Cubes, Jackson Origami — First 12 Cubic Numbers — Midpoints

After spending weeks exploring the wonders of squares and square numbers, the natural extension from two dimensional figures is the study of cubes. 

CHARACTERISTICS OF A CUBE: First I placed a cube in front of the children and asked them to describe it mathematically. There responses included or I filled in:

• 3D
• 6 faces (not sides; polygons have sides)
• polyhedron (solids)
• hexahedron (six faces)
• Platonic solid (1 of 5)
• 8 vertices and 12 edges
• one cubic unit
• one cubic inch

The actual cube they were looking at was a cubic inch. 

ESTIMATING ONE INCH WITH PHALANGES: I introduced the children to the part of their finger that is approximately one inch long or 2.5 centimeters (it is the middle phalanges between the PIP joint and the DIP joint [proximal interphalangeal and distal interphalangeal). Of course, the size of one’s middle phalanges changes as they grow. 

VISUALIZING CUBIC NUMBERS: I then asked them how many cubic inches it would take to create a “2 by” cube. Very few said 8. Most said four as they were very intrenched in the study of squares. I showed them that four cubic inches represented the first floor of a 2x2x2 cube, at which time they easily saw that 8 cubic inches was the correct response. Then 3x3x3 was easier as they realized they would need three floors of 9, or 27. We created 4x4x4=64 and even 5x5x5=125 but then I simply added on to the three dimensions to create the frame for an 8x8x8. The challenges was asking them not to figure out 8x8x8 but to estimate how many cubes in my cube set it would take to fill the 8x8x8 as a fraction of the set. I did not tell them how many cubes the set held. There answers were interesting. Most said it would take half or one quarter of the set to fill the 8x8x8. They were amazed when I told them that 8x8x8=512 and then I showed them that the set of cubes held 510. We would need the whole set and we would still be two cubes short. [I cannot believe that the set did not hold a cubic number of cubes; this was mathematically disappointing. There was clearly room in the set for 512; but not room for 729=9x9x9]. Most of the children were even able to comprehend the 10th cubic number: 10x10x10=1000.

NUMBERS BOTH A PERFECT SQUARE AND CUBE: With the older children we discussed which one of my Mathlete Dollars is both a square and a cubic number.

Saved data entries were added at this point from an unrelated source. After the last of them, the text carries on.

def w30 : State := regs [(1, full 7), (2, full 7)]
def w31 : State := regs [(1, full (2^64-7)), (2, full 7)]
def w32 : State := regs [(1, full 0xFF00000000001000)]
theorem wit_Branches :
    (∀ p ∈ ([(Instr.beq, fun a b => a = b), (Instr.bne, fun a b => a ≠ b), (Instr.blt, fun a b => BitVec.toInt a < BitVec.toInt b), (Instr.bge, fun a b => BitVec.toInt b ≤ BitVec.toInt a)] : List ((BitVec 5 → BitVec 5 → BitVec 1 → BitVec 1 → BitVec 12 → Instr) × (Word64 → Word64 → Prop))), Ready w30 (p.1 1#5 2#5 0#1 0#1 4095#12) [1#5, 2#5] []) ∧
    (∀ p ∈ ([(Instr.beq, fun a b => a = b), (Instr.bne, fun a b => a ≠ b), (Instr.blt, fun a b => BitVec.toInt a < BitVec.toInt b), (Instr.bge, fun a b => BitVec.toInt b ≤ BitVec.toInt a)] : List ((BitVec 5 → BitVec 5 → BitVec 1 → BitVec 1 → BitVec 12 → Instr) × (Word64 → Word64 → Prop))), Ready w31 (p.1 1#5 2#5 0#1 0#1 4#12) [1#5, 2#5] []) ∧
    (∀ p ∈ ([(Instr.bltz, fun a => BitVec.toInt a < 0), (Instr.bgez, fun a => 0 ≤ BitVec.toInt a)] : List ((BitVec 5 → BitVec 1 → BitVec 12 → Instr) × (Word64 → Prop))), Ready w31 (p.1 1#5 0#1 4#12) [1#5] []) ∧
    (((regs []).cur.reg 7).st ≠ RegState.pending) ∧
    (Ready w32 (Instr.jr 1#5 0#1) [1#5] [] ∧ BitVec.toNat (w32.gr 1#5) % 4 = 0) ∧
    (Ready (regs [(1, full 4098)]) (Instr.jr 1#5 0#1) [1#5] [] ∧ BitVec.toNat ((regs [(1, full 4098)]).gr 1#5) % 4 ≠ 0 ∧ Handles (regs [(1, full 4098)])) ∧
    (Ready (regs [(1, full 4100)]) (Instr.jlr 7#5 1#5 0#1) [1#5] [7#5] ∧ BitVec.toNat ((regs [(1, full 4100)]).gr 1#5) % 4 = 0) ∧
    (Ready (regs [(1, full 4097)]) (Instr.jlr 7#5 1#5 0#1) [1#5] [7#5] ∧ BitVec.toNat ((regs [(1, full 4097)]).gr 1#5) % 4 ≠ 0 ∧ Handles (regs [(1, full 4097)])) := by
  constructorm* _ ∧ _ <;> first
    | decide +kernel
    | (unfold Handles; decide +kernel)
    | (unfold Ready; decide +kernel)

def w33 : State := regs [(1, { st := .pending }), (2, full 1), (3, { st := .pending })]
def w34 : State := regs [(1, {}), (2, { st := .pending })]
def w35 : State := regs [(2, { st := .pending }), (3, { st := .pending })]
def w36 : State := { one {} with slots := [(0, { st := .active, pc := 0xFE000000000000 })] }
theorem wit_UnreadyOperands :
    ((1#1 = 1#1 ∧ ((regs [(2, full 1)]).cur.reg (1#5).toNat).st = RegState.empty ∨ 0#1 = 1#1 ∧ ((regs [(2, full 1)]).cur.reg (2#5).toNat).st = RegState.empty) ∧ Handles (regs [(2, full 1)]) ∧ (∀ p ∈ (integerOps ++ otherOps2 : List (Op2 × Val2)), wellFormed (p.1 3#5 1#5 2#5 1#1 0#1) = true)) ∧
    ((¬(0#1 = 1#1 ∧ (w33.cur.reg (1#5).toNat).st = RegState.empty ∨ 0#1 = 1#1 ∧ (w33.cur.reg (2#5).toNat).st = RegState.empty)) ∧ ((w33.cur.reg (1#5).toNat).st ≠ RegState.full ∨ (w33.cur.reg (2#5).toNat).st ≠ RegState.full ∨ (w33.cur.reg (3#5).toNat).st = RegState.pending) ∧ (∀ p ∈ (integerOps ++ otherOps2 : List (Op2 × Val2)), wellFormed (p.1 3#5 1#5 2#5 0#1 0#1) = true)) ∧
    ((¬(1#1 = 1#1 ∧ (w33.cur.reg (1#5).toNat).st = RegState.empty ∨ 1#1 = 1#1 ∧ (w33.cur.reg (2#5).toNat).st = RegState.empty)) ∧ ((w33.cur.reg (1#5).toNat).st ≠ RegState.full ∨ (w33.cur.reg (2#5).toNat).st ≠ RegState.full ∨ (w33.cur.reg (3#5).toNat).st = RegState.pending) ∧ (∀ p ∈ (integerOps ++ otherOps2 : List (Op2 × Val2)), wellFormed (p.1 3#5 1#5 2#5 1#1 1#1) = true)) ∧
    ((¬(0#1 = 1#1 ∧ (w34.cur.reg (1#5).toNat).st = RegState.empty ∨ 1#1 = 1#1 ∧ (w34.cur.reg (2#5).toNat).st = RegState.empty)) ∧ ((w34.cur.reg (1#5).toNat).st ≠ RegState.full ∨ (w34.cur.reg (2#5).toNat).st ≠ RegState.full ∨ (w34.cur.reg (3#5).toNat).st = RegState.pending) ∧ (∀ p ∈ (integerOps ++ otherOps2 : List (Op2 × Val2)), wellFormed (p.1 3#5 1#5 2#5 0#1 1#1) = true)) ∧
    ((1#1 = 1#1 ∧ (w35.cur.reg (1#5).toNat).st = RegState.empty ∨ 0#1 = 1#1 ∧ (w35.cur.reg (2#5).toNat).st = RegState.empty) ∧ Handles w35 ∧ (∀ p ∈ (integerOps ++ otherOps2 : List (Op2 × Val2)), wellFormed (p.1 3#5 1#5 2#5 1#1 0#1) = true)) ∧
    (kindOf (Instr.bfx 3 1 0 63 1) = none ∧ wellFormed (Instr.bfx 3 1 0 63 1) = false ∧ Handles (regs [])) ∧
    (kindOf (Instr.trap 4096) = none ∧ wellFormed (Instr.trap 4096) = false ∧ Handles (regs [])) ∧
    (kindOf (Instr.movkd 10 253) = none ∧ wellFormed (Instr.movkd 10 253) = false ∧ Handles (regs [])) ∧
    (kindOf (Instr.shli 2 2 0 64) = none ∧ wellFormed (Instr.shli 2 2 0 64) = false ∧ Handles (regs [])) ∧
    (kindOf (Instr.cas 9 2 0 3 1 2) = none ∧ wellFormed (Instr.cas 9 2 0 3 1 2) = false ∧ Handles (regs [])) ∧
    (kindOf (Instr.cpush 18 0) = none ∧ wellFormed (Instr.cpush 18 0) = false ∧ Handles (regs [])) ∧
    (kindOf (Instr.dqpop 6) = none ∧ wellFormed (Instr.dqpop 6) = false ∧ Handles (regs [])) ∧
    (kindOf (Instr.fence 0 0) = none ∧ wellFormed (Instr.fence 0 0) = false ∧ Handles (regs [])) ∧
    (kindOf (Instr.nwait 1 2 0 7 0) = none ∧ wellFormed (Instr.nwait 1 2 0 7 0) = false ∧ Handles (regs [])) ∧
    (kindOf (Instr.setk 1 0 64) = none ∧ wellFormed (Instr.setk 1 0 64) = false ∧ Handles (regs [])) ∧
    (kindOf (Instr.ldD 1 5 0 2 2 2) = none ∧ wellFormed (Instr.ldD 1 5 0 2 2 2) = false ∧ Handles (regs [])) ∧
    (kindOf (Instr.stt 1 2 0 0 1 0) = none ∧ wellFormed (Instr.stt 1 2 0 0 1 0) = false ∧ Handles (regs [])) ∧
    (kindOf (Instr.amoAddBatch 1 2 0 6 1 0) = none ∧ wellFormed (Instr.amoAddBatch 1 2 0 6 1 0) = false ∧ Handles (regs [])) ∧
    (kindOf (Instr.cvtffN 1 2 8 0) = none ∧ wellFormed (Instr.cvtffN 1 2 8 0) = false ∧ Handles (regs [])) ∧
    (kindOf (Instr.dqpush 6 8 0) = none ∧ wellFormed (Instr.dqpush 6 8 0) = false ∧ Handles (regs [])) ∧
    (kindOf (Instr.notify 1 2 0 6 0) = none ∧ wellFormed (Instr.notify 1 2 0 6 0) = false ∧ Handles (regs [])) ∧
    (kindOf (Instr.bfi 1 2 0 7 60) = none ∧ wellFormed (Instr.bfi 1 2 0 7 60) = false ∧ Handles (regs [])) ∧
    (kindOf (Instr.getk 1 64) = none ∧ wellFormed (Instr.getk 1 64) = false ∧ Handles (regs [])) ∧
    (Handles (regs [])) ∧
    (w36.fetchWord w36.key = Fetch.fault 1 0 ∧ w36.cur.fetched = [] ∧ Handles w36) := by
  constructorm* _ ∧ _ <;> first
    | decide +kernel
    | (unfold Handles; decide +kernel)

def w37 : State := { lat { trap := some { rec_ := { cause := 15, pc := 0x80000, faddr := 0, ctx := 0, cycle := 100 } } } with hbm := [(0x1009, 0x20), (0x1011, 0x30)] }
def w38 : TrapRec := { cause := 15, pc := 0x80000, faddr := 0, ctx := 0, cycle := 100 }
theorem wit_TrapEntry :
    (Handles (regs []) ∧ (4095#13).toNat < 4096) ∧
    (Handles (regs [])) ∧
    (CanTrap latV) ∧
    (w37.trapDue (lno w37) = some w38 ∧ w37.drained (lno w37) = true ∧ w37.inTurn w38 = true ∧ w37.ringIndex w38.ctx = some 0 ∧ 4096 = (w37.ctx w38.ctx).saveb * 4096 ∧ 8192 = 4096 + 4096 + 64 * (0 % 256)) := by
  exact ⟨by unfold Handles; decide +kernel,
    by unfold Handles; decide +kernel,
    by unfold CanTrap; and_intros <;> first | decide +kernel | exact noPost (by decide +kernel),
    by decide +kernel⟩

def w39 : State := { one { tid := 3 } with hbm := [] }
def w40 : State := { one { tid := 3, launch := some 64 } with hbm := [], launches := [(64, { ctx := 0, q := 0, seq := 1, r := head0, st := .launched })] }
def w41 : State := { one { hnd := true, tid := 3 } with ctxs := [(0, { st := .running, saveb := 1, trapc := 5 })] }
def w42 : State := one { hnd := true }
theorem wit_TrapForwarded :
    ((Instr.trap 5, 19) ∈ [(Instr.trap 5#13, 19), (Instr.brk 5#13, 20)] ∧ (Instr.trap 5 = Instr.trap 5#13 → (5#13).toNat < 4096) ∧ w39.ctl.at_.slot < 16 ∧ (w39.cur.hnd = false ∧ w39.hbmRead ((w39.ctx w39.cur.ctx).saveb * 4096 + 8) 8 = 0 ∧ 19 = 19 ∧ 0 = 0 ∨ w39.cur.hnd = true ∧ w39.coreNo ≠ (w39.ctx w39.cur.ctx).trapc ∧ 19 = 35 ∧ 0 = 19) ∧ w39.ringIndex w39.cur.ctx = some 0 ∧ (∀ (c n : ℕ), (w39.ctx w39.cur.ctx).recAt = some (c, n) → n ≤ 4096) ∧ w39.cur.fills = []) ∧
    ((Instr.trap 7, 19) ∈ [(Instr.trap 7#13, 19), (Instr.brk 7#13, 20)] ∧ (Instr.trap 7 = Instr.trap 7#13 → (7#13).toNat < 4096) ∧ w40.ctl.at_.slot < 16 ∧ (w40.cur.hnd = false ∧ w40.hbmRead ((w40.ctx w40.cur.ctx).saveb * 4096 + 8) 8 = 0 ∧ 19 = 19 ∧ 0 = 0 ∨ w40.cur.hnd = true ∧ w40.coreNo ≠ (w40.ctx w40.cur.ctx).trapc ∧ 19 = 35 ∧ 0 = 19) ∧ w40.ringIndex w40.cur.ctx = some 0 ∧ (∀ (c n : ℕ), (w40.ctx w40.cur.ctx).recAt = some (c, n) → n ≤ 4096) ∧ w40.cur.fills = []) ∧
    ((Instr.brk 4099, 20) ∈ [(Instr.trap 4099#13, 19), (Instr.brk 4099#13, 20)] ∧ (Instr.brk 4099 = Instr.trap 4099#13 → (4099#13).toNat < 4096) ∧ w39.ctl.at_.slot < 16 ∧ (w39.cur.hnd = false ∧ w39.hbmRead ((w39.ctx w39.cur.ctx).saveb * 4096 + 8) 8 = 0 ∧ 20 = 20 ∧ 0 = 0 ∨ w39.cur.hnd = true ∧ w39.coreNo ≠ (w39.ctx w39.cur.ctx).trapc ∧ 20 = 35 ∧ 0 = 20) ∧ w39.ringIndex w39.cur.ctx = some 0 ∧ (∀ (c n : ℕ), (w39.ctx w39.cur.ctx).recAt = some (c, n) → n ≤ 4096) ∧ w39.cur.fills = []) ∧
    ((Instr.brk 7, 20) ∈ [(Instr.trap 7#13, 19), (Instr.brk 7#13, 20)] ∧ (Instr.brk 7 = Instr.trap 7#13 → (7#13).toNat < 4096) ∧ w41.ctl.at_.slot < 16 ∧ (w41.cur.hnd = false ∧ w41.hbmRead ((w41.ctx w41.cur.ctx).saveb * 4096 + 8) 8 = 0 ∧ 35 = 20 ∧ 20 = 0 ∨ w41.cur.hnd = true ∧ w41.coreNo ≠ (w41.ctx w41.cur.ctx).trapc ∧ 35 = 35 ∧ 20 = 20) ∧ w41.ringIndex w41.cur.ctx = some 0 ∧ (∀ (c n : ℕ), (w41.ctx w41.cur.ctx).recAt = some (c, n) → n ≤ 4096) ∧ w41.cur.fills = []) ∧
    ((Instr.trap 5, 19) ∈ [(Instr.trap 5#13, 19), (Instr.brk 5#13, 20)] ∧ (Instr.trap 5 = Instr.trap 5#13 → (5#13).toNat < 4096) ∧ w42.ctl.at_.slot < 16 ∧ w42.cur.hnd = true ∧ w42.coreNo = (w42.ctx w42.cur.ctx).trapc ∧ (w42.ctx w42.cur.ctx).st = CtxSt.running) := by
  constructorm* _ ∧ _ <;> first
    | decide +kernel
    | (and_intros <;> first | decide +kernel | exact noneAll (by decide +kernel))

def w43 : State := one { hnd := true, tpc := 0x80204 }
def w44 : State := { one { hnd := true, trec := 0x2000 } with hbm := [(0x1009, 0x20), (0x2027, 0x80)] }
def w45 : State := { one { hnd := true, trec := 0x2040 } with hbm := [(0x1009, 0x20), (0x2067, 0x80)] }
theorem wit_TrapReturn :
    (w43.cur.hnd = true ∧ w43.cur.trec = 0) ∧
    (Handles w21) ∧
    (w44.cur.hnd = true ∧ 0 < 256 ∧ BitVec.toNat w44.cur.trec = (w44.ctx w44.cur.ctx).saveb * 4096 + 4096 + 64 * 0 ∧ w44.cur.recRetired = false ∧ w44.cur.fills = [] ∧ (w44.ctx w44.cur.ctx).recs = [] ∧ (w44.hbmRead (BitVec.toNat w44.cur.trec + 32) 8).testBit 63 = true) ∧
    (w45.cur.hnd = true ∧ 1 < 256 ∧ BitVec.toNat w45.cur.trec = (w45.ctx w45.cur.ctx).saveb * 4096 + 4096 + 64 * 1 ∧ w45.cur.recRetired = false ∧ w45.cur.fills = [] ∧ (w45.ctx w45.cur.ctx).recs = [] ∧ (w45.hbmRead (BitVec.toNat w45.cur.trec + 32) 8).testBit 63 = true) := by
  exact ⟨by decide +kernel,
    by unfold Handles; decide +kernel,
    by decide +kernel,
    by decide +kernel⟩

Most understood that the number 1 is both square and cubic. I do not have a 64 or 729 Dollar Bill which would have been the second and third numbers that are both square and cubic. Some children suggested 10,000 which is neither square or cubic. But 1,000,000 is 100 cubed and 1,000 squared.

FIRST 12 CUBES ON FINGERS: I had all of the children use their fingers to count by cubic numbers: 1, 8, 27, 64, 125, 216, 343, 512, 729, 1000. And with the older children we went two further: 1,331 and 1,728. 11 cubed is interesting because it is a palindrome 1331. 12 cubed is important since it represents the number of cubic inches in a cubic foot. 

CUBE CLOCK: The kindergarteners were given a cube clock to record their first twelve cubes. See attached pdf.

What is more fun than building cubes? Creating your own origami cubes. In the past, we have created Sonobe Cubes but this week we explored the much easier Jackson Cube. 

FINDING MIDPOINT: Starting with a square piece of paper, I taught them how to find the midpoint of an edge. First I had them take a pencil and estimate the midpoint and then check it against the actual midpoint. No-one was able to estimate the actual midpoint but some were within a few millimeters. The method to find actual midpoints is to line up two corners (these are the two vertices of the segment) and then simply pinch down. That small folded segment is the actual midpoint.

JACKSON CUBE MODULE: There are six faces to a cube and six modules to make a Jackson Cube. I created squares with pictures of the 1-6 cubes on them. The 1st and 6th are the same color (pink). The 2nd and 5th are the same color (blue) and the 3rd and 4th are the same color (green). This resembles an actual die were the opposing faces add up to 7. The module directions are attached as a pdf. The key is the mark the midpoint and fold to the middle or midline; it is important not to fold at the midpoint. Putting together the Jackson Cube is a big challenge. Each face connects perpendicular to the other. The tab from one face goes in between the two tabs of the other. It is best to focus on starting with three different colors and then adding the opposite face of the same color until only the top of the cube is remaining. The directions are clear but I did not have the children use the directions in class since I wanted to see if they could follow my instructions without the visual directions. I am aware that origami means without tape but it is important to tape these together to preserve their structure.

CHALLENGE DURING THE WEEK: The children were also given 2.5 inch squares to create small Jackson Cubes. However, the best Jackson Cubes are made with post-it notes, preferably three different colors. They are very firm and go together easily. They should make as many cubes as their heart desires.